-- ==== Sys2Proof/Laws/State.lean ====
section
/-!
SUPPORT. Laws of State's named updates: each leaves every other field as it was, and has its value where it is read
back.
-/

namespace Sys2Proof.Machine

------------

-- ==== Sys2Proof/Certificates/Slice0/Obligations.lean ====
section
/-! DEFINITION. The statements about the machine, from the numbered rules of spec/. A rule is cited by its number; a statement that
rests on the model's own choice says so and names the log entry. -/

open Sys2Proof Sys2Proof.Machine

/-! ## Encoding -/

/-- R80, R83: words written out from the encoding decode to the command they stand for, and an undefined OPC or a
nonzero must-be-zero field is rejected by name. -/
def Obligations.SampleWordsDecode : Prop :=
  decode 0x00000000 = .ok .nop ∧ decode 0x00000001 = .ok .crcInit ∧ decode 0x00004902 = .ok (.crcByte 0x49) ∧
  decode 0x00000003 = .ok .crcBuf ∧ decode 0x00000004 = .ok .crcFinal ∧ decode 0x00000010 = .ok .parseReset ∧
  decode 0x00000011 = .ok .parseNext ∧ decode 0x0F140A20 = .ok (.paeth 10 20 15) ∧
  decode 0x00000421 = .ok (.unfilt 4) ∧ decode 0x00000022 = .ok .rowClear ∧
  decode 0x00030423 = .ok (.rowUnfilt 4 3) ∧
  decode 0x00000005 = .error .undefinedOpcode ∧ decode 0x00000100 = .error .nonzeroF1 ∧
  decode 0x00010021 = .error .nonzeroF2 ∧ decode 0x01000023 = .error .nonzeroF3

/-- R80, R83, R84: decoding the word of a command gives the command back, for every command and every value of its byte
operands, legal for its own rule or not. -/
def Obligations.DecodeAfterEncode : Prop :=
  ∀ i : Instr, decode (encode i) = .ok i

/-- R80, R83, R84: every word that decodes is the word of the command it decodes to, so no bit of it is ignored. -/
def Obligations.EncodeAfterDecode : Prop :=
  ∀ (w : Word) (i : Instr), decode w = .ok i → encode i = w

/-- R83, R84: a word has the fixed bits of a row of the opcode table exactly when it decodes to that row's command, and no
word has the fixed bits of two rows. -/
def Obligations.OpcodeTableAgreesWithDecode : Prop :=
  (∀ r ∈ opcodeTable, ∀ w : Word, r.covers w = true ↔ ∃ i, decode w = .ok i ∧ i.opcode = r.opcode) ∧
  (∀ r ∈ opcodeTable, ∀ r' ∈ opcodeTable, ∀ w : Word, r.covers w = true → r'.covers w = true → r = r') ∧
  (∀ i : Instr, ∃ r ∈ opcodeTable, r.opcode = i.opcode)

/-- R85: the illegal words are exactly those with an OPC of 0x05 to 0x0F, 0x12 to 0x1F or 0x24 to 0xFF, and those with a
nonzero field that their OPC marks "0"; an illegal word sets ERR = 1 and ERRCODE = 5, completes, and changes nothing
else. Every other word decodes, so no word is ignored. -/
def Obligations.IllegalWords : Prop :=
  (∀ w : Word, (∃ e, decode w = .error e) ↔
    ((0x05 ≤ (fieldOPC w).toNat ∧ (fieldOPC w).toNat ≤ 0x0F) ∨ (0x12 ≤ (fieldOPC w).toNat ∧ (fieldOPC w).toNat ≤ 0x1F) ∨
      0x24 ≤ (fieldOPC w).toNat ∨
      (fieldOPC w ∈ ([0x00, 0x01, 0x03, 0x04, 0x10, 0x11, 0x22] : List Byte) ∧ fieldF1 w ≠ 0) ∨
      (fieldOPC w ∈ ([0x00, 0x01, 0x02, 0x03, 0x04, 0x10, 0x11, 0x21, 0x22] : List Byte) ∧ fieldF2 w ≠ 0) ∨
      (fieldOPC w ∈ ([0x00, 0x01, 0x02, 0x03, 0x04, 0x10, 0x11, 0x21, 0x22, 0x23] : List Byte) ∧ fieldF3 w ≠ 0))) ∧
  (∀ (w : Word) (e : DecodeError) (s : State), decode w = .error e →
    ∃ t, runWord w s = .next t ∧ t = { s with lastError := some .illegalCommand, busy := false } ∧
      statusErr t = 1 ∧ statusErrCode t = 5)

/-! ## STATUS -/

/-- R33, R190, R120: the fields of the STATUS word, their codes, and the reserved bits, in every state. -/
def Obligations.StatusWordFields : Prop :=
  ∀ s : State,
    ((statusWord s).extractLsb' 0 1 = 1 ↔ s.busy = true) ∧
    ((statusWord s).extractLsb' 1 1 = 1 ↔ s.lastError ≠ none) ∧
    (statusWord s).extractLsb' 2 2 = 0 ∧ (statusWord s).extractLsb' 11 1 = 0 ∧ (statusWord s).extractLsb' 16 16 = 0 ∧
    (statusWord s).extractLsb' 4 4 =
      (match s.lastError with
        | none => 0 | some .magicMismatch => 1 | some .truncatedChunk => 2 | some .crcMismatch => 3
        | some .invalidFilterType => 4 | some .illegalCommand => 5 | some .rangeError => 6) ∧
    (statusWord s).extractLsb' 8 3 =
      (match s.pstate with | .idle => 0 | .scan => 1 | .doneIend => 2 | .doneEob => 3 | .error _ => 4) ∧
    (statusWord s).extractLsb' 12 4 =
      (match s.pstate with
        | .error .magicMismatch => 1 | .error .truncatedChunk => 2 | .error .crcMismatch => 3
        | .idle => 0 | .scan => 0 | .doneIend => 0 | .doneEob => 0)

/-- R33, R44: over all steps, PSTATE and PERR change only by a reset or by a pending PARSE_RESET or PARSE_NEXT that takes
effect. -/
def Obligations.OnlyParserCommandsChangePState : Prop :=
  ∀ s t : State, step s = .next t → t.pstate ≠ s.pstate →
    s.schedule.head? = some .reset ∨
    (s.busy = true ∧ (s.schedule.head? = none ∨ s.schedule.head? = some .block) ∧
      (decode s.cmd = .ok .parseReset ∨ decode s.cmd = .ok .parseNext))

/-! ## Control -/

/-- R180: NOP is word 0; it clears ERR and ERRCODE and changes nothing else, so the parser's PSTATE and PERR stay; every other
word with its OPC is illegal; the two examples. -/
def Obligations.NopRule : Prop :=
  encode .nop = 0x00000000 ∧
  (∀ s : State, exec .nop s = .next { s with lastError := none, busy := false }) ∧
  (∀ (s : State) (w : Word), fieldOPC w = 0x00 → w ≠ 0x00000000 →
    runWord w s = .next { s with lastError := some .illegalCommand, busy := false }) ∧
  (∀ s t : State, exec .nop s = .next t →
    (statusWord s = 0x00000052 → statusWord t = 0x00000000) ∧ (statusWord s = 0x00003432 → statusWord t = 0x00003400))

------------

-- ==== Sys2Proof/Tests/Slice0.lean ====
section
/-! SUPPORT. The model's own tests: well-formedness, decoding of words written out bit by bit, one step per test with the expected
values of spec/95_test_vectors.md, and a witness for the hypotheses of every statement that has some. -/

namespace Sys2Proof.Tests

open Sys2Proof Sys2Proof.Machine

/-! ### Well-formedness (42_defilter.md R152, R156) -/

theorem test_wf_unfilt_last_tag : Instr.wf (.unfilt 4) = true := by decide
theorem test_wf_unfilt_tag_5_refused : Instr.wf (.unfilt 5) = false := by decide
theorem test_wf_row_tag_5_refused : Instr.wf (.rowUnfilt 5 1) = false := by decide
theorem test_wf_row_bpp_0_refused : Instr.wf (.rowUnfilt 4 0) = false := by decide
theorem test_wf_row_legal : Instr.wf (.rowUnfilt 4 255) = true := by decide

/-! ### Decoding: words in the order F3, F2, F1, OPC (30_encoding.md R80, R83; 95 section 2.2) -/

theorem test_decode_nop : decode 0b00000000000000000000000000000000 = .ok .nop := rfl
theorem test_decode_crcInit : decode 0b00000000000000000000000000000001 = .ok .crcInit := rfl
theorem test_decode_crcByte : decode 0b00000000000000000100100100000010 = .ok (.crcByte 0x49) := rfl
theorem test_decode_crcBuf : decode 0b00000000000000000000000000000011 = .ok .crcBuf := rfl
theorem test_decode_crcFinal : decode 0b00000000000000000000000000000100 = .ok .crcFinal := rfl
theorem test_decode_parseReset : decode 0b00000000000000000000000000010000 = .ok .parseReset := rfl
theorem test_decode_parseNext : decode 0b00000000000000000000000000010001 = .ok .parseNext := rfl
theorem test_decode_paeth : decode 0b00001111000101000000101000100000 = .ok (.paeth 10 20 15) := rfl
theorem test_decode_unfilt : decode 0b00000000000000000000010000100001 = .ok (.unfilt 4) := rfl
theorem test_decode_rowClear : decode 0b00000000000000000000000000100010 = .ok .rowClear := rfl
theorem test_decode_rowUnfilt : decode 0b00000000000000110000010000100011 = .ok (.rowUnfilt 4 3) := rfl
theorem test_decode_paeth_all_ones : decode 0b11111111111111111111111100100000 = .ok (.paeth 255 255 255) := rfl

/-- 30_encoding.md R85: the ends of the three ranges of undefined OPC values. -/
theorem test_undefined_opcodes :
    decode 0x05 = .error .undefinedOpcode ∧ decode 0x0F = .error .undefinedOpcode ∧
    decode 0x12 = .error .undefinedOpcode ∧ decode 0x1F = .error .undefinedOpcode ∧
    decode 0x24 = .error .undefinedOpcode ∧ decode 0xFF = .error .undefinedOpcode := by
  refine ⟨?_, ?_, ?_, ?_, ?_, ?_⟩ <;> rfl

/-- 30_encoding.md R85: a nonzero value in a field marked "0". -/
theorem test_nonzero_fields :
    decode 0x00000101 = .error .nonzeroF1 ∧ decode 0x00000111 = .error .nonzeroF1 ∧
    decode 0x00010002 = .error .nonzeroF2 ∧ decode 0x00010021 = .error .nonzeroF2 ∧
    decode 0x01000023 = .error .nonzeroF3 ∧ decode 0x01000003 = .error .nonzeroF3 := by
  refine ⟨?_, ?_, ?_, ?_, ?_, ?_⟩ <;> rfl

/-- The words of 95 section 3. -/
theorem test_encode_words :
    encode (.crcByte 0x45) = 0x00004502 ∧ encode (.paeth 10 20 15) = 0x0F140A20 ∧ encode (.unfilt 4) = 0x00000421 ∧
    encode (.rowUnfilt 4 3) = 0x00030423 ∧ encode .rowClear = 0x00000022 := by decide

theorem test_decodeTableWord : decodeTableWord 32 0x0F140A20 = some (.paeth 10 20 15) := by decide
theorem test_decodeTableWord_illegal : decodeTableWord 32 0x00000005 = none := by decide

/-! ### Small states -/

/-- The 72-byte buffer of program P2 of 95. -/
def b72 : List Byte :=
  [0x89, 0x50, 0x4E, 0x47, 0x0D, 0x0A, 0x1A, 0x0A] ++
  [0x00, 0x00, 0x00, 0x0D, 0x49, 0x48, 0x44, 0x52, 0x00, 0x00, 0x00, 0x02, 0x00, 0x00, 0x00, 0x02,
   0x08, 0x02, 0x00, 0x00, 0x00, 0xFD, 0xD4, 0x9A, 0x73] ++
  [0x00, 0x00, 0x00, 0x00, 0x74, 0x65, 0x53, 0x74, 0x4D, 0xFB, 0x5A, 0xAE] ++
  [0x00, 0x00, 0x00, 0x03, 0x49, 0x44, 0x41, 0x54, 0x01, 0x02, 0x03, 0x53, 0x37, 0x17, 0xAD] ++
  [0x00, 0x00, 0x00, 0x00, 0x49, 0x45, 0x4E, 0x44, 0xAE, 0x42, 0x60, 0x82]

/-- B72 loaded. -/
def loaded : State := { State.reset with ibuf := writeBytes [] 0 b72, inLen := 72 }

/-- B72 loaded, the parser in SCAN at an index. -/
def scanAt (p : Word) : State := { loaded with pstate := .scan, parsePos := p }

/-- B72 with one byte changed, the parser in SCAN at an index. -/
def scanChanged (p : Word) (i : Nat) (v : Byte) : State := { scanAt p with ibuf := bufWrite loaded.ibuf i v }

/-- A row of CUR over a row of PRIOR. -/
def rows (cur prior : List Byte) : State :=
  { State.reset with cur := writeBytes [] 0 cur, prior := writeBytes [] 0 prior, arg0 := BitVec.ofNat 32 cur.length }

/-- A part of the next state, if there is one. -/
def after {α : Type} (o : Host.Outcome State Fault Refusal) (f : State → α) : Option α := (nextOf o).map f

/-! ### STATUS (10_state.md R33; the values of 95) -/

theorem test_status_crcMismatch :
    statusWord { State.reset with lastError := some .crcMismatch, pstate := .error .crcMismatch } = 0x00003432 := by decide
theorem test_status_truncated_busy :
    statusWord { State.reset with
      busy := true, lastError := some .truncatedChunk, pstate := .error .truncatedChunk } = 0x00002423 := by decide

------------

=== Work to be completed ===
The required output is the stretch of entries above from the line containing "-- ==== Sys2Proof/Laws/State.lean" through the line containing "namespace Sys2Proof.Machine", reproduced exactly.

=== Output of the task ===
-- ==== Sys2Proof/Laws/State.lean ====
section
/-!
SUPPORT. Laws of State's named updates: each leaves every other field as it was, and has its value where it is read
back.
-/

namespace Sys2Proof.Machine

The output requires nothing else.